Come noi, migliori di noi, fragili. Ai tempi in cui sono connessi ogni attimo delle loro vite con altre fragilità, come per sostenere un castello di carte collettivo che inevitabilmente cadrà, i nostri giovani sono oggi vittime di quel mondo che, almeno a parole, doveva migliorare le loro esistenze.
Nessuno, nè le compagne di squadra nè il rispettabile club nel quale giocava nè forse la stessa famiglia, è riuscito a capire il dramma di Julia Ituma, 18 anni milanese di origini nigeriane che si è lanciata nel vuoto (non ha dubbi chi indaga sul caso) dal sesto piano di un albergo di Instanbul.
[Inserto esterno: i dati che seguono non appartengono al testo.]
theorem encode_movMemAcc (w : Width) (a : Word) :
    encode (.movMemAcc w a) = accByte 0x51 w.bit :: leBytes 2 a := by
  have h0 : opcodeByte (Instr.movMemAcc w a).descriptor (fieldsOfACCMEM w a) 0 = accByte 0x51 w.bit := by
    simp [opcodeByte, Instr.descriptor, fieldsACCMEM, marker, BitField.place, opcodeMatch, RawFields.value,
      fieldsOfACCMEM, flagByte_and_one, accByte]
  exact congrArg (· :: leBytes 2 a) h0

/-- Decoding the accumulator moves (R87, R144, R145). -/
theorem decode_movAccMem (w : Width) (a : Word) (rest : List Byte) :
    decodeInstr (encode (.movAccMem w a) ++ rest) = .ok (.movAccMem w a) := by
  rw [encode_movAccMem]
  have hx := wordAt_leBytes (accByte 0x50 w.bit) a rest
  refine decode_of_stages (e := (Instr.movAccMem w a).descriptor)
    (F₀ := { fieldsOfACCMEM w a with addr := none }) (F := fieldsOfACCMEM w a) ?_ ?_ ?_ rfl ?_
  · cases w <;> rfl
  · cases w <;> rfl
  · have hx' : wordAt _ (Instr.descriptor (.movAccMem w a)).opcodeBytes = _ := hx
    rw [List.cons_append]
    unfold extractTrailing
    dsimp only
    rw [hx']; rfl
  · cases w <;> rfl

theorem decode_movMemAcc (w : Width) (a : Word) (rest : List Byte) :
    decodeInstr (encode (.movMemAcc w a) ++ rest) = .ok (.movMemAcc w a) := by
  rw [encode_movMemAcc]
  have hx := wordAt_leBytes (accByte 0x51 w.bit) a rest
  refine decode_of_stages (e := (Instr.movMemAcc w a).descriptor)
    (F₀ := { fieldsOfACCMEM w a with addr := none }) (F := fieldsOfACCMEM w a) ?_ ?_ ?_ rfl ?_
  · cases w <;> rfl
  · cases w <;> rfl
  · have hx' : wordAt _ (Instr.descriptor (.movMemAcc w a)).opcodeBytes = _ := hx
    rw [List.cons_append]
    unfold extractTrailing
    dsimp only
    rw [hx']; rfl
  · cases w <;> rfl

/-- The bytes of format ACCIMM (R72, R86). -/
theorem encode_ACCIMM {i : Instr} {id : Nat} {m : String} {a : Action} {prim : Byte} {imm : Imm}
    (he : i.descriptor = rowACCIMM id m a prim) (hf : i.fields = fieldsOfImm imm) :
    encode i = accByte prim imm.width.bit :: immTail imm := by
  have h0 : opcodeByte (rowACCIMM id m a prim) (fieldsOfImm imm) 0 = accByte prim imm.width.bit := by
    simp [opcodeByte, rowACCIMM, fieldsACCIMM, marker, BitField.place, opcodeMatch, RawFields.value,
      fieldsOfImm, flagByte_and_one, accByte]
  have h1 : dataBytes (rowACCIMM id m a prim) (fieldsOfImm imm) = imm.bytes := dataBytes_imm_fields imm
  have : encode i = opcodeByte (rowACCIMM id m a prim) (fieldsOfImm imm) 0 ::
      ((([] ++ leBytes (dataBytes (rowACCIMM id m a prim) (fieldsOfImm imm)) imm.value) ++ []) ++ []) := by
    unfold encode; rw [he, hf]; rfl
  rw [this, h0, h1]; simp [immTail]

/-- Decoding format ACCIMM (R86). -/
theorem decode_ACCIMM {i : Instr} {id : Nat} {m : String} {a : Action} {prim : Byte} {imm : Imm}
    {mk : Imm → Instr} (hi : i = mk imm) (he : i.descriptor = rowACCIMM id m a prim)
    (hf : i.fields = fieldsOfImm imm)
    (hb : ∀ w, (matchOpcode [accByte prim w]).toOption = some (rowACCIMM id m a prim))
    (hw : ∀ w, bitFlag ((accByte prim w >>> 0) &&& 1) = w)
    (ho : ∀ F, Instr.ofFields (rowACCIMM id m a prim) F = buildACCIMM mk (rowACCIMM id m a prim) F)
    (rest : List Byte) : decodeInstr (encode i ++ rest) = .ok i := by
  rw [encode_ACCIMM he hf]
  have hx := readData_immTail [accByte prim imm.width.bit] imm rest
  refine decode_of_stages (e := rowACCIMM id m a prim)
    (F₀ := { fieldsOfImm imm with data := none }) (F := fieldsOfImm imm) ?_ ?_ ?_ rfl ?_
  · exact matchOpcode_of_one (hb _) _
  · have : ∀ (b : Byte) rest, extractDeclared (rowACCIMM id m a prim) (b :: rest) =
        .ok { RawFields.empty with w := some (bitFlag ((b >>> 0) &&& 1)) } := fun _ _ => rfl
    rw [List.cons_append, this, hw]; rfl
  · show ((readData _ 1 (dataBytes (rowACCIMM id m a prim) { fieldsOfImm imm with data := none })
      imm.width.bit false).bind (fun v => .ok (some v))).bind _ = _
    have h1 : dataBytes (rowACCIMM id m a prim) { fieldsOfImm imm with data := none } = imm.bytes :=
      dataBytes_imm_fields imm
    rw [h1]
    exact (congrArg (fun x => (Except.bind x (fun v => Except.ok (some v))).bind _) hx).trans rfl
  · rw [ho]
    show Except.ok (mk (Imm.ofFields imm.width.bit imm.value)) = _
    rw [imm_ofFields, hi]

/-! ## Format IMMREG -/

/-- Byte 0 of format IMMREG: 1011, w, reg (R72). -/
def immRegByte (w : Bool) (reg : BitVec 3) : Byte := 0xB0 ||| flagByte w <<< 3 ||| reg.setWidth 8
Nessuno a scorgere quelle avvisaglie di fragilità, del mortale mix di inquietudini e stress e vuoto che hanno portato al dramma.
I nostri giovani, così staccati dal mondo che sostituiscono da tempo con uno virtuale, fatto di messaggi ed emoticon, non riescono più a confessarci che le loro attese sono di un futuro che non vedono, comunicano senza metterci il cuore di mezzo, vivono senza aspettative.
Non sapremo mai forse il perchè della fine di una giovane così amata da tutti, con un grande futuro davanti come pallavolista. Ma sappiamo che a questi nostri ragazzi dobbiamo dire qualcosa: che fino ad ora non ci siamo stati, che è l’ora di parlarci per sostituire le falsità del tempo con le parole, e che anche noi non siamo pieni come abbiamo sempre detto e neppure diversi da loro.